Records from a data collection:
[Start of section]

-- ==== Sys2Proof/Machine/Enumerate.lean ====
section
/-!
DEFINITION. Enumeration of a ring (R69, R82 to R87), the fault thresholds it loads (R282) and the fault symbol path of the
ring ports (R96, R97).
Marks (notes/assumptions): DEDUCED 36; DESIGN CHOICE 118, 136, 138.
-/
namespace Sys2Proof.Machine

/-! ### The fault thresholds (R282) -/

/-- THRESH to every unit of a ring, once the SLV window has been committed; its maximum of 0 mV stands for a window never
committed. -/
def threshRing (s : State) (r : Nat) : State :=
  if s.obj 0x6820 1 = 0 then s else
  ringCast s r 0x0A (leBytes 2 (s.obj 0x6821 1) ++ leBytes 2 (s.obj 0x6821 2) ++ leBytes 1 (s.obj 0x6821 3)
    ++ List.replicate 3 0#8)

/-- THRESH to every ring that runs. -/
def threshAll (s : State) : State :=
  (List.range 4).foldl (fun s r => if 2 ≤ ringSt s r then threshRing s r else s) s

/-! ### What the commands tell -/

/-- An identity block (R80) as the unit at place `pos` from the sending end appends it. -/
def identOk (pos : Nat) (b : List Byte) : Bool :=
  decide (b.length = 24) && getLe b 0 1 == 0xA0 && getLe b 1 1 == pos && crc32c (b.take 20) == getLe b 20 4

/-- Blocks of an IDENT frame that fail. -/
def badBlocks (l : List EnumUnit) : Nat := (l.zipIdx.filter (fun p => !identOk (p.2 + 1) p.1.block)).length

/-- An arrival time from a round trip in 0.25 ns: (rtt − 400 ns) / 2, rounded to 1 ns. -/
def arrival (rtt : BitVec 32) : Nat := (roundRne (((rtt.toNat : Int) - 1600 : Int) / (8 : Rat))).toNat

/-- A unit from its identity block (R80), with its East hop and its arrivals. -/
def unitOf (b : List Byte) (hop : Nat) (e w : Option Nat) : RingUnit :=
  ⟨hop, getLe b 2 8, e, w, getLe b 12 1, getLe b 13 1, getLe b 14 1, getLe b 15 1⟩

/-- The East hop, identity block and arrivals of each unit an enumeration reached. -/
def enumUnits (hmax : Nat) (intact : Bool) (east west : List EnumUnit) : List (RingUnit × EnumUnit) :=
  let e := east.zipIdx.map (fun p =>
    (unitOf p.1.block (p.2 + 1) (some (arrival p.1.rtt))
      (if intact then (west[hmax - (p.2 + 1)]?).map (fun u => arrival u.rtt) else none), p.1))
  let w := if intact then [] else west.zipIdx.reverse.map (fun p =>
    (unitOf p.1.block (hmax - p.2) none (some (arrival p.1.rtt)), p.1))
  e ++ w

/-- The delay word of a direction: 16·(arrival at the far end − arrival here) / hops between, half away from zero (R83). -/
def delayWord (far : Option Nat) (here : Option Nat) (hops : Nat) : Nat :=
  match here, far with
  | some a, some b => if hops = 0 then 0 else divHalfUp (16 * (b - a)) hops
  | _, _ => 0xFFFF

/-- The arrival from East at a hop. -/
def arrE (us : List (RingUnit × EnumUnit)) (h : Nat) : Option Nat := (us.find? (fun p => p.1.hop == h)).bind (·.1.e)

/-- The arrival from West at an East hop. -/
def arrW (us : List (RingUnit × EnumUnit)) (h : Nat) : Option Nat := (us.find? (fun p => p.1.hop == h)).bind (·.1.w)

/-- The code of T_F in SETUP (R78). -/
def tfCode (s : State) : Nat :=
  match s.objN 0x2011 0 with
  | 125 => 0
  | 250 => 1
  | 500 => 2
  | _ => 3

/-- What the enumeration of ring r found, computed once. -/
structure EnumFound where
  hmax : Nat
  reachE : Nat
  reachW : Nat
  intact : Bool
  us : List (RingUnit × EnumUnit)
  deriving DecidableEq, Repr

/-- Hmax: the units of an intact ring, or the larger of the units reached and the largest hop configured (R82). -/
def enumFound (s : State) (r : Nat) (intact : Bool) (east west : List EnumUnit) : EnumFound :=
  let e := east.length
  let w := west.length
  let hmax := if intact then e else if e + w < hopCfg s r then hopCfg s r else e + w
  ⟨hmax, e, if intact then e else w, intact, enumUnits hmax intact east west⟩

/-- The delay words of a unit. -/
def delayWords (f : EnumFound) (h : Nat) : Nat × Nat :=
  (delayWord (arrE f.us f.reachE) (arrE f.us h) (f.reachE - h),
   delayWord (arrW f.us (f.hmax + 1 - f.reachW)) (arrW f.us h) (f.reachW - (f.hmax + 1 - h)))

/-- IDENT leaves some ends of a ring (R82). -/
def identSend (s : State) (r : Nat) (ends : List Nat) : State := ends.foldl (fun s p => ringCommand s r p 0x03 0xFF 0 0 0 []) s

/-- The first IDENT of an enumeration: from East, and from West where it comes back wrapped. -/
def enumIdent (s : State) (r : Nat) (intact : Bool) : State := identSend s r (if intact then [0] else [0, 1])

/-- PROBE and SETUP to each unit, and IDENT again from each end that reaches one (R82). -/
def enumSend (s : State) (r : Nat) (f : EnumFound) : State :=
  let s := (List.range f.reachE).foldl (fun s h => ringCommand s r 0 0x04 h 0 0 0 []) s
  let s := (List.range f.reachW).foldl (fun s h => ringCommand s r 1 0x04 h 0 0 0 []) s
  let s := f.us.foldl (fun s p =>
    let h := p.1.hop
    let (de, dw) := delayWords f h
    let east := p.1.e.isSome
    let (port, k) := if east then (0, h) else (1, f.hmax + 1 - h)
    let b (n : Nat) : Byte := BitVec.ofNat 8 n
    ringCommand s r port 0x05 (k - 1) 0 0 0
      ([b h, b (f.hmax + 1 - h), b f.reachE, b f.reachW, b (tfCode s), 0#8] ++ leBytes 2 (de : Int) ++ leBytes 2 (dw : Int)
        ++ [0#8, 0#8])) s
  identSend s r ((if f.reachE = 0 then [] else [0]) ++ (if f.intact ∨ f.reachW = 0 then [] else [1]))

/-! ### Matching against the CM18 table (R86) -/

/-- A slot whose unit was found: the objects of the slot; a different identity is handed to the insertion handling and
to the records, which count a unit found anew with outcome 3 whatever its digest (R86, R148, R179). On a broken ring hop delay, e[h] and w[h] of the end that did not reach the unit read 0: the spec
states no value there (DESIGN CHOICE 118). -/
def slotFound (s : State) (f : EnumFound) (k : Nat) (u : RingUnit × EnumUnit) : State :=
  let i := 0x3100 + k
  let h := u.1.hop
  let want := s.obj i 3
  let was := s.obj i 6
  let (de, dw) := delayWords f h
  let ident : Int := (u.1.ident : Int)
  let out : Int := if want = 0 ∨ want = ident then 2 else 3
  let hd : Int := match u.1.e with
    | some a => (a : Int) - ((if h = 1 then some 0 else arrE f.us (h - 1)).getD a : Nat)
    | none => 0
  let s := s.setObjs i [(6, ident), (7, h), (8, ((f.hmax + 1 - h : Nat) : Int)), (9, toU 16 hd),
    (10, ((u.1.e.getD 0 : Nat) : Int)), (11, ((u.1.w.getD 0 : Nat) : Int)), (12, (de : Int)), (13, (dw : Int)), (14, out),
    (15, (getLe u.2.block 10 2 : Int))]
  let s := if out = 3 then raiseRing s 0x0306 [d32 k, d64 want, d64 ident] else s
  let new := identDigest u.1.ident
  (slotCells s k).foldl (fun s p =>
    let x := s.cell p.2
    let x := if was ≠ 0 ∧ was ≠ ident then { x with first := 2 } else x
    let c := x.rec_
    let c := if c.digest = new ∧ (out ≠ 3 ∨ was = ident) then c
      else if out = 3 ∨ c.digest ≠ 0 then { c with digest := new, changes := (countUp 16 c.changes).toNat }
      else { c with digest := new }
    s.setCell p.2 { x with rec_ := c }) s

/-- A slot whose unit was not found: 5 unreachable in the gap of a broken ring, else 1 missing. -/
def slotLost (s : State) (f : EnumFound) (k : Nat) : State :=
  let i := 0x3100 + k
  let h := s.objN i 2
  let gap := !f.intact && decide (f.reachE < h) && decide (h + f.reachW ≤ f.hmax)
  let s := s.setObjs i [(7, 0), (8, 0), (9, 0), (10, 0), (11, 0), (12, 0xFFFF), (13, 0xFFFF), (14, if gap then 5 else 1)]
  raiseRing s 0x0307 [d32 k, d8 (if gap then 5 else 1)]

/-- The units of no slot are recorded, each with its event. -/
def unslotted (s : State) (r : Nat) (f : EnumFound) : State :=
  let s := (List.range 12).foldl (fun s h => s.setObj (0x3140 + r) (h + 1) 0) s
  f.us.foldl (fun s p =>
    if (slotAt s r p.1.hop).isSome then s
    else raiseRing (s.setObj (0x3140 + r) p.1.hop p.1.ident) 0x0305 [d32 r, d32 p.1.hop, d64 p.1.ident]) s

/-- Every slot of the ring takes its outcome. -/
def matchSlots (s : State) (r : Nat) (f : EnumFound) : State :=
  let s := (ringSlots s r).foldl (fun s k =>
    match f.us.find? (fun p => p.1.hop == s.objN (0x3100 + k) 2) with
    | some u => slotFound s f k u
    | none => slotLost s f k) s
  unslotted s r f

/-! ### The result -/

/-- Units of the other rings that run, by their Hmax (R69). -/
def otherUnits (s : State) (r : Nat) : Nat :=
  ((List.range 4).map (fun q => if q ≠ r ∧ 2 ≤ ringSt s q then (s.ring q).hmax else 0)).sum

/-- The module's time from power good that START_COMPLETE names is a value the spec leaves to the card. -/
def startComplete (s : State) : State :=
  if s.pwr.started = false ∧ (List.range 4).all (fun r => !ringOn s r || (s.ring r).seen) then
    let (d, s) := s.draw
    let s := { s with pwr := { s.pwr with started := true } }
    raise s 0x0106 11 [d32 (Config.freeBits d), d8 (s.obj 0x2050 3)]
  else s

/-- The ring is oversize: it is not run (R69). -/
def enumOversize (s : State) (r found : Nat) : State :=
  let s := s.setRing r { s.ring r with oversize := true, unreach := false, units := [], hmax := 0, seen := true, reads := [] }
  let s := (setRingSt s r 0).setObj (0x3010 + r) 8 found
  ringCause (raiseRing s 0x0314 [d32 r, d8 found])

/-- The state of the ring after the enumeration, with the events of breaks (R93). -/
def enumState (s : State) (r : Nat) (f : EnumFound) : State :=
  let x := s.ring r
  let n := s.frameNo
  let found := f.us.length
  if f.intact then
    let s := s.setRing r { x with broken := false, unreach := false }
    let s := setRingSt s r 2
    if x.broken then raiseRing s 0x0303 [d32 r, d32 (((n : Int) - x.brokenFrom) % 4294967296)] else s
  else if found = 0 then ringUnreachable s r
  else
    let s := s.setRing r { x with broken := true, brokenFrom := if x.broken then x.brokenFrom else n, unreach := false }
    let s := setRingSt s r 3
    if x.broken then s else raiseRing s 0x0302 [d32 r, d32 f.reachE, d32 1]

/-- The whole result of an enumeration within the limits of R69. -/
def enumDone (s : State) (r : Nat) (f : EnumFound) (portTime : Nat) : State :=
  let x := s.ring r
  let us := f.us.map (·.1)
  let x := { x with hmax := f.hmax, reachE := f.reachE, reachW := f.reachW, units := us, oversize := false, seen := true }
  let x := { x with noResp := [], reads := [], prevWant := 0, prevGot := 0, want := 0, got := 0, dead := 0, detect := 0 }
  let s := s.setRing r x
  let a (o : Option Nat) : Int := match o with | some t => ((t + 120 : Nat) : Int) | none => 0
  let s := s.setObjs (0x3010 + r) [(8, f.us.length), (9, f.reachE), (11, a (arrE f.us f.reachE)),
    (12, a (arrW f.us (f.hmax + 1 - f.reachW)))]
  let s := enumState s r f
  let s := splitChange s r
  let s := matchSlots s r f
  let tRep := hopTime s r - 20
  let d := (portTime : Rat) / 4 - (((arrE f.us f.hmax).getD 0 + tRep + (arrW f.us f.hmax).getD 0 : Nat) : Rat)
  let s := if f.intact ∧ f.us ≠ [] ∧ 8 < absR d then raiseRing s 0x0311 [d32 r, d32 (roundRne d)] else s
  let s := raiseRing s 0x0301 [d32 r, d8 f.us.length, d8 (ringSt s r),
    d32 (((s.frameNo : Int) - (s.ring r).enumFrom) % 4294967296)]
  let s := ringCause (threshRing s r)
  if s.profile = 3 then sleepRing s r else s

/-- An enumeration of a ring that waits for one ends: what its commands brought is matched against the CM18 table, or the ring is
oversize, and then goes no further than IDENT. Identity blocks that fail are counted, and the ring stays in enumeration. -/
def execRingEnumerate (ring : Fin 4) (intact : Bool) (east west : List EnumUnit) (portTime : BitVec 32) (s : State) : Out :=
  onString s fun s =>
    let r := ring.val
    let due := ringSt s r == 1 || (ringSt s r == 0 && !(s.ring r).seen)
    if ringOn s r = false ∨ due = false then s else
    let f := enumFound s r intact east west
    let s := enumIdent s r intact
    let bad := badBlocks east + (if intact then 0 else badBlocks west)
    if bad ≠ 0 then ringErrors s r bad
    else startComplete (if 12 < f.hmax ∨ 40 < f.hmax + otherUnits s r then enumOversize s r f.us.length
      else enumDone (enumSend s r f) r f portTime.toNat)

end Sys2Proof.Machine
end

[End of section]
[Start of section]

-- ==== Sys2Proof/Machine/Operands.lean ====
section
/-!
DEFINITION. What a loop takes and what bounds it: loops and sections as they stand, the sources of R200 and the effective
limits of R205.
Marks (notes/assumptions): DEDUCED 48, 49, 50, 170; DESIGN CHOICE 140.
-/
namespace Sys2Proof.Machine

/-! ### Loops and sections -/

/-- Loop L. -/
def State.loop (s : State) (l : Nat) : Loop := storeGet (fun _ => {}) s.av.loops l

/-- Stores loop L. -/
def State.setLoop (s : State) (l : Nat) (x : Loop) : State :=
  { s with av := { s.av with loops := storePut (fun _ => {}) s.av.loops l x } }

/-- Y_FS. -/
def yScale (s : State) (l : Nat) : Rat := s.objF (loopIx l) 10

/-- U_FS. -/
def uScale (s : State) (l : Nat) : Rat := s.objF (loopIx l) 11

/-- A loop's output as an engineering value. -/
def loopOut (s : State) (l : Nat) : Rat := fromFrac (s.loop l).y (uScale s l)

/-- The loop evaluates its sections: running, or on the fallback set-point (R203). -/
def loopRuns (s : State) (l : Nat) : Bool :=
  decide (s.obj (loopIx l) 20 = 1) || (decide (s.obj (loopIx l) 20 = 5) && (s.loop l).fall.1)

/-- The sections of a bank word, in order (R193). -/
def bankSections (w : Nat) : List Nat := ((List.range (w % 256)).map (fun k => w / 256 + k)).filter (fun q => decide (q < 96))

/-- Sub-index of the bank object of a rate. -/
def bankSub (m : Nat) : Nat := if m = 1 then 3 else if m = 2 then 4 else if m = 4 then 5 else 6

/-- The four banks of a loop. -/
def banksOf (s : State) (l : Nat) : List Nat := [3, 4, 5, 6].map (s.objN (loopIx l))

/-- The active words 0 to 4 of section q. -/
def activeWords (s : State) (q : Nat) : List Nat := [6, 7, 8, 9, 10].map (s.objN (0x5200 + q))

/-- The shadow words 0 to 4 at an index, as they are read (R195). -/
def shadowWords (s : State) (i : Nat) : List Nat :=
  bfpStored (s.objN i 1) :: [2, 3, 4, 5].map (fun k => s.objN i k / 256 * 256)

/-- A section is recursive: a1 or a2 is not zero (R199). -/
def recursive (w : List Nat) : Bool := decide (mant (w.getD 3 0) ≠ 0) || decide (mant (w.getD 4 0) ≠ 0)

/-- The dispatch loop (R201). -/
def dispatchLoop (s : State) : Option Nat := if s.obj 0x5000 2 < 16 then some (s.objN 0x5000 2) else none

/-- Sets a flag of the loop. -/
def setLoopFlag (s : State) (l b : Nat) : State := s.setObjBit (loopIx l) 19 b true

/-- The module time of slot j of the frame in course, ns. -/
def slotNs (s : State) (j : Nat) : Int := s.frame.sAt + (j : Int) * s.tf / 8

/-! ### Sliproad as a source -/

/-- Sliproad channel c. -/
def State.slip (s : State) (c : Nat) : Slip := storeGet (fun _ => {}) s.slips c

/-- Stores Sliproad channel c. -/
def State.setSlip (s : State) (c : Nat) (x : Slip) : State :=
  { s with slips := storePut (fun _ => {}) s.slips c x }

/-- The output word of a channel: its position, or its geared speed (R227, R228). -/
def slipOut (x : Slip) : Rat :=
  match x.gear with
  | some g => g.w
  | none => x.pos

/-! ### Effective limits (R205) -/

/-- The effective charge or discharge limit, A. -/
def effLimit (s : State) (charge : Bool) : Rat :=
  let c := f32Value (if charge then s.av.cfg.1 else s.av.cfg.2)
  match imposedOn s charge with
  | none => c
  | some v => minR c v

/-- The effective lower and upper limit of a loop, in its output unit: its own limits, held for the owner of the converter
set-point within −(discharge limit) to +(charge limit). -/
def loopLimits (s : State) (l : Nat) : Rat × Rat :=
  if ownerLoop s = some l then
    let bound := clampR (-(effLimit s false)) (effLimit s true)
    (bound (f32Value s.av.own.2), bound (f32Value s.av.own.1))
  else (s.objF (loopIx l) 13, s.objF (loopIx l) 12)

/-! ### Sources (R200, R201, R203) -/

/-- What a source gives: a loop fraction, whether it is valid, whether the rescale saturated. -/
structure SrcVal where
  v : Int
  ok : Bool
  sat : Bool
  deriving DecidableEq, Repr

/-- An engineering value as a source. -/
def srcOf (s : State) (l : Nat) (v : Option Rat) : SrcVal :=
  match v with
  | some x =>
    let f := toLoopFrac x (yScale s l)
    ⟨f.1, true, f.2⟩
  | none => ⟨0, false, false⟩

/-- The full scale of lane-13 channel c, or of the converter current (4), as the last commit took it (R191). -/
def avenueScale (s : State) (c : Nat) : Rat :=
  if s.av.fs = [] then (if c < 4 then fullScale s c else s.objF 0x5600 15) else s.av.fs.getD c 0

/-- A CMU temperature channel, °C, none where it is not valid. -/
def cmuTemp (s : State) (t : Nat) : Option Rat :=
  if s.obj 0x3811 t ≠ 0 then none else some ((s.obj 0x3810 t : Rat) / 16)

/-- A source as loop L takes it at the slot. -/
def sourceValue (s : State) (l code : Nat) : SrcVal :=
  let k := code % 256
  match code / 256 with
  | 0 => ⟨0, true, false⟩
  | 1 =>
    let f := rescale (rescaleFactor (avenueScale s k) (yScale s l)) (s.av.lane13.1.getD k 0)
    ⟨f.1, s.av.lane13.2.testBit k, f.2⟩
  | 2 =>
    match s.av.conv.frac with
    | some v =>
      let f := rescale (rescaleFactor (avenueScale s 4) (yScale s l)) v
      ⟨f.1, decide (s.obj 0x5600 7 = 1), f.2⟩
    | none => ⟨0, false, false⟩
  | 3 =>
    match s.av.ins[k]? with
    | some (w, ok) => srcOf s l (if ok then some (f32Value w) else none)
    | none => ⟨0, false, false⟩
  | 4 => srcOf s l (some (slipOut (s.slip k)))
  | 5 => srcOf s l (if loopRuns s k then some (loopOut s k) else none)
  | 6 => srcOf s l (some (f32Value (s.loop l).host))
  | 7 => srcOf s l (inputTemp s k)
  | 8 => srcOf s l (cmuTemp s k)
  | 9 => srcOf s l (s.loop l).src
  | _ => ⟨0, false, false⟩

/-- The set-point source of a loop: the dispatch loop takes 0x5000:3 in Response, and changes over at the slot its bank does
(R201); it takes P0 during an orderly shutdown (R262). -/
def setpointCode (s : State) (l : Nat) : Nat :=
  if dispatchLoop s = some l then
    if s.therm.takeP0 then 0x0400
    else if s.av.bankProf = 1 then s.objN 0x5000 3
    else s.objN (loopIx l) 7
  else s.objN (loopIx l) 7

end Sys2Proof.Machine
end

[End of section]
[Start of section]

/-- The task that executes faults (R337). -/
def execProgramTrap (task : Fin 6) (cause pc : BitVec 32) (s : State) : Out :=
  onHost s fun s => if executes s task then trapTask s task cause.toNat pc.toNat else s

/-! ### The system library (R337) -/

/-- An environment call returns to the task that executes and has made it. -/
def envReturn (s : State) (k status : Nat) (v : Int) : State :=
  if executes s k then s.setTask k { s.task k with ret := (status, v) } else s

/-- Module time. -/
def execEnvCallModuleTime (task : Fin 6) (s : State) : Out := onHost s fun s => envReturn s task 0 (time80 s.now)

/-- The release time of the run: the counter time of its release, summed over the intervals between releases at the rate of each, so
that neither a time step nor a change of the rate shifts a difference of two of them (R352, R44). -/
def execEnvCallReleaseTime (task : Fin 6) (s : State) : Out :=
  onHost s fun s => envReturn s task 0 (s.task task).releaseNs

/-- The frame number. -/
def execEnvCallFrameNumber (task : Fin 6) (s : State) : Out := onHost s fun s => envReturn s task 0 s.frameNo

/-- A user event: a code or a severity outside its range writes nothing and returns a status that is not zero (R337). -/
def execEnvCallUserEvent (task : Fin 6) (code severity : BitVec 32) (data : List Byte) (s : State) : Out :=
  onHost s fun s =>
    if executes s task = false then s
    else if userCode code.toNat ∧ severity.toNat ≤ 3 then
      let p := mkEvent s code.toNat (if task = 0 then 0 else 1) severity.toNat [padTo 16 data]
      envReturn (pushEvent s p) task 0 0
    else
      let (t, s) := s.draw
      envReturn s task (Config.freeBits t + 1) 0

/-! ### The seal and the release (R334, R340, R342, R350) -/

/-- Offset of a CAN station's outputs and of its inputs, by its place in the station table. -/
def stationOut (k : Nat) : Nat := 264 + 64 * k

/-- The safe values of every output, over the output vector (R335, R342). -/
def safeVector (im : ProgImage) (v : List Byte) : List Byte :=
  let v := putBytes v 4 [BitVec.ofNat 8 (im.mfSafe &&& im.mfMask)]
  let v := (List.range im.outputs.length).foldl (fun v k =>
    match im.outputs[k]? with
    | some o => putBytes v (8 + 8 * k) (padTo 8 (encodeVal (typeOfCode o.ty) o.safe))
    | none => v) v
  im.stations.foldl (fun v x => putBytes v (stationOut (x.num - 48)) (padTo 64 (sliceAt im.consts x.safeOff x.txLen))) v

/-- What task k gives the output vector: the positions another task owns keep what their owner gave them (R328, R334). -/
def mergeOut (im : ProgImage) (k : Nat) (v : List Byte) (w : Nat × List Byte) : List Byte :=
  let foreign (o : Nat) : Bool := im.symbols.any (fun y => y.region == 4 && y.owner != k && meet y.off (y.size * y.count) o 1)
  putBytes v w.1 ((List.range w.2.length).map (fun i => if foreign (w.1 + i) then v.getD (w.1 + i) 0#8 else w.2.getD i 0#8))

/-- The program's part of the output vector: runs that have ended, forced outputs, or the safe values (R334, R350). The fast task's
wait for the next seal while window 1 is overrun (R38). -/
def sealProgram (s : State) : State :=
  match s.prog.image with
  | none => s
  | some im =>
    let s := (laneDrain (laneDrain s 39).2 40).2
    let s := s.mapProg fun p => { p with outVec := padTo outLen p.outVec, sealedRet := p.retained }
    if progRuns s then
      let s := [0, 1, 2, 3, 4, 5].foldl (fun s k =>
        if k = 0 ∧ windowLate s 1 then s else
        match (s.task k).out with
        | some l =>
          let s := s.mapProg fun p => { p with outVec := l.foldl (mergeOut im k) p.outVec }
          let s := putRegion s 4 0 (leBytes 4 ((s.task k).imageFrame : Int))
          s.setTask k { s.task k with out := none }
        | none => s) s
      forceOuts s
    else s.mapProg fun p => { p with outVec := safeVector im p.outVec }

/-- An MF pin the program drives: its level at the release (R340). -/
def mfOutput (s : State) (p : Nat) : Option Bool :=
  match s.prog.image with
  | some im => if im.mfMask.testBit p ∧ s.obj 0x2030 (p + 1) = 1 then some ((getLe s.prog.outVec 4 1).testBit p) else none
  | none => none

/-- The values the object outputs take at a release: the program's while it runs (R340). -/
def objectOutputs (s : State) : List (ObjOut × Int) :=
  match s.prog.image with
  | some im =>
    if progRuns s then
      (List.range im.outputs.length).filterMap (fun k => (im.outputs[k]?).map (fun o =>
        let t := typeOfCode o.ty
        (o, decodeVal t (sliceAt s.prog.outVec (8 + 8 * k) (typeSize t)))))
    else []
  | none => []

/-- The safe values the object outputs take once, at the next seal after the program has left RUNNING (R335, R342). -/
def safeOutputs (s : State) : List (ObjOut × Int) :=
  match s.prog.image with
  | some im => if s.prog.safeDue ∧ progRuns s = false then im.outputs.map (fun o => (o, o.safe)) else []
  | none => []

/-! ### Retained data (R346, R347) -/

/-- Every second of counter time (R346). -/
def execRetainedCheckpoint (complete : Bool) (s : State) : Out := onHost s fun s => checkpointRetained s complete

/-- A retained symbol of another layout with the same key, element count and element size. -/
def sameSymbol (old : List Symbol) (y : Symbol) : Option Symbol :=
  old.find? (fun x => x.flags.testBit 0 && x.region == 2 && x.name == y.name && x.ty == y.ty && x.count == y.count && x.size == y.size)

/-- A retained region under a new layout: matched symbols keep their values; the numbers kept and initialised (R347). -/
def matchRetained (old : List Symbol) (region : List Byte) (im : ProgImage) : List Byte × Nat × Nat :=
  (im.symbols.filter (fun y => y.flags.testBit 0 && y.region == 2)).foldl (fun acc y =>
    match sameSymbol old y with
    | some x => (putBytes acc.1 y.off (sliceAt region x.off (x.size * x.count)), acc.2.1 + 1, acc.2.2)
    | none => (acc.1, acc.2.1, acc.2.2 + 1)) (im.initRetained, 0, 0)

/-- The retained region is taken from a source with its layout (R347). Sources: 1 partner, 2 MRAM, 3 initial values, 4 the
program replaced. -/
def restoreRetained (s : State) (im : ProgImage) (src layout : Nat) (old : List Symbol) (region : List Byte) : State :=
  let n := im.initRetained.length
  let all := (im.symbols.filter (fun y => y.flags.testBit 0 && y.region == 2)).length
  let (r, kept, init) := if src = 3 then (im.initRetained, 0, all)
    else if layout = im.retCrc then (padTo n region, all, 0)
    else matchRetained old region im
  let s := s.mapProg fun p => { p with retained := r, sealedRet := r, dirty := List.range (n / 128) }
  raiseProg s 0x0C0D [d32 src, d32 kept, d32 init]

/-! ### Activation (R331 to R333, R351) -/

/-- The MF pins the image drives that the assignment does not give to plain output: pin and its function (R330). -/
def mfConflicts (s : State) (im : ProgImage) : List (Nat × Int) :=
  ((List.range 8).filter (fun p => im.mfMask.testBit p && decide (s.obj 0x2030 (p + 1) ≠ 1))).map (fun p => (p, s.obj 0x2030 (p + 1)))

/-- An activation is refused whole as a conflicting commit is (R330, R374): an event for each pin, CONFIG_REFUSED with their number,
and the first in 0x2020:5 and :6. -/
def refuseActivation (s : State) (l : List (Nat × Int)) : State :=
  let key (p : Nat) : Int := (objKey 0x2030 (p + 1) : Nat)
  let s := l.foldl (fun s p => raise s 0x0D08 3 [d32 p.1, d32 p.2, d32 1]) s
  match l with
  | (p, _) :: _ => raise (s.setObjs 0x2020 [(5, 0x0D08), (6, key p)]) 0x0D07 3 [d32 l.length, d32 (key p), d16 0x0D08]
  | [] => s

[End of section]

**ASSIGNMENT:** Please reproduce the lines from the line with "(delayWord (arrE f.us" to the line with "identSend s r ((if", both ends included, exactly as they appear above.

**EXERCISE OUTPUT:**
  (delayWord (arrE f.us f.reachE) (arrE f.us h) (f.reachE - h),
   delayWord (arrW f.us (f.hmax + 1 - f.reachW)) (arrW f.us h) (f.reachW - (f.hmax + 1 - h)))

/-- IDENT leaves some ends of a ring (R82). -/
def identSend (s : State) (r : Nat) (ends : List Nat) : State := ends.foldl (fun s p => ringCommand s r p 0x03 0xFF 0 0 0 []) s

/-- The first IDENT of an enumeration: from East, and from West where it comes back wrapped. -/
def enumIdent (s : State) (r : Nat) (intact : Bool) : State := identSend s r (if intact then [0] else [0, 1])

/-- PROBE and SETUP to each unit, and IDENT again from each end that reaches one (R82). -/
def enumSend (s : State) (r : Nat) (f : EnumFound) : State :=
  let s := (List.range f.reachE).foldl (fun s h => ringCommand s r 0 0x04 h 0 0 0 []) s
  let s := (List.range f.reachW).foldl (fun s h => ringCommand s r 1 0x04 h 0 0 0 []) s
  let s := f.us.foldl (fun s p =>
    let h := p.1.hop
    let (de, dw) := delayWords f h
    let east := p.1.e.isSome
    let (port, k) := if east then (0, h) else (1, f.hmax + 1 - h)
    let b (n : Nat) : Byte := BitVec.ofNat 8 n
    ringCommand s r port 0x05 (k - 1) 0 0 0
      ([b h, b (f.hmax + 1 - h), b f.reachE, b f.reachW, b (tfCode s), 0#8] ++ leBytes 2 (de : Int) ++ leBytes 2 (dw : Int)
        ++ [0#8, 0#8])) s
  identSend s r ((if f.reachE = 0 then [] else [0]) ++ (if f.intact ∨ f.reachW = 0 then [] else [1]))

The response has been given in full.